Journal of Mahani Mathematical Research (Aug 2024)
Adjusted empirical likelihood analysis of restricted mean survival time for length-biased data
Abstract
The Restricted Mean Survival Time (RMST) serves as a valuable and extensively utilized metric in clinical trials. However, its application becomes intricate when dealing with data affected by length-biased sampling, rendering traditional inference strategies inadequate. To overcome this challenge, we advocate for the adoption of nonparametric techniques. One notably promising approach is the Empirical Likelihood (EL) method, which furnishes robust results without the need for stringent parametric assumptions. In practical scenarios, the underlying sampling distributions often remain elusive, necessitating adjustments in the case of parametric methodologies. The EL method has demonstrated its efficacy in addressing such complexities.
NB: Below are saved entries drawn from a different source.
/-- JANSWER: the atomic is resolved, reissued or queried again (R88), or the driver's request is answered (R384). -/
def janswerReceive (s : State) : State :=
  s.withRsp 3 (fun n x i s =>
    let good := i.pkt.rspStatus == 0
    let ans := i.pkt.fld 0x13 0 2
    let old := i.pkt.fld 0x20 0 128
    if x.kind = .jservice then
      let s := (s.tdmDone x).freeTag n
      if ¬ good then s.svcNoAnswer else s.svcEnd ans (if ans = 0 then old else 0)
    else if x.kind ≠ .jquery then s
    else
      let s := (s.tdmDone x).freeTag n
      let t := x.pkt
      match s.req? t with
      | none => s
      | some r =>
        if r.state ≠ .firmware then s
        else if ¬ good then s.noAnswer t
        else if ans = 0 then
          let s := ((s.count (funcSlot r.func) 6).logTimeout t r 0).quarantine t
          match s.op? r.op with
          | some o =>
            let w := 8 * atypeBytes (dAtype o.desc)
            (s.setOp r.op { o with result := old % 2 ^ w, ieee := (atomicNew (dAop o.desc) (dAtype o.desc) (old % 2 ^ w) (dOperand o.desc) (dCompare o.desc)).2 }).opPacket r 0 0
          | none => s
        else if ans = 1 then
          if ¬ s.wardUp ∧ s.mayRetry r then s.workItem (.retry t)
          else
            let (s, ended) := s.tryReissue t r
            if ended then s else s.workItem (.retry t)
        else s.unresolved t r (det 8 0x084))

/-- JANSWER_RECEIVE (R88). -/
def execJanswerReceive : State → Host.Outcome State Fault Refusal := coreCmd janswerReceive

end Sys2Proof.Machine
end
Consequently, this paper introduces the EL method for computing RMST in situations involving both length-biased and right-censored data. Additionally, we introduce the concept of adjusted empirical likelihood (AEL) to further enhance the coverage probability, particularly when dealing with smaller sample sizes. To gauge the performance of the EL and AEL methods, we conduct simulations and rigorously compare their results. The findings unequivocally demonstrate that AEL-based confidence intervals consistently provide superior coverage probability when juxtaposed with EL-based intervals. Lastly, we substantiate the practical applicability of our proposed method by employing it in the analysis of a real dataset.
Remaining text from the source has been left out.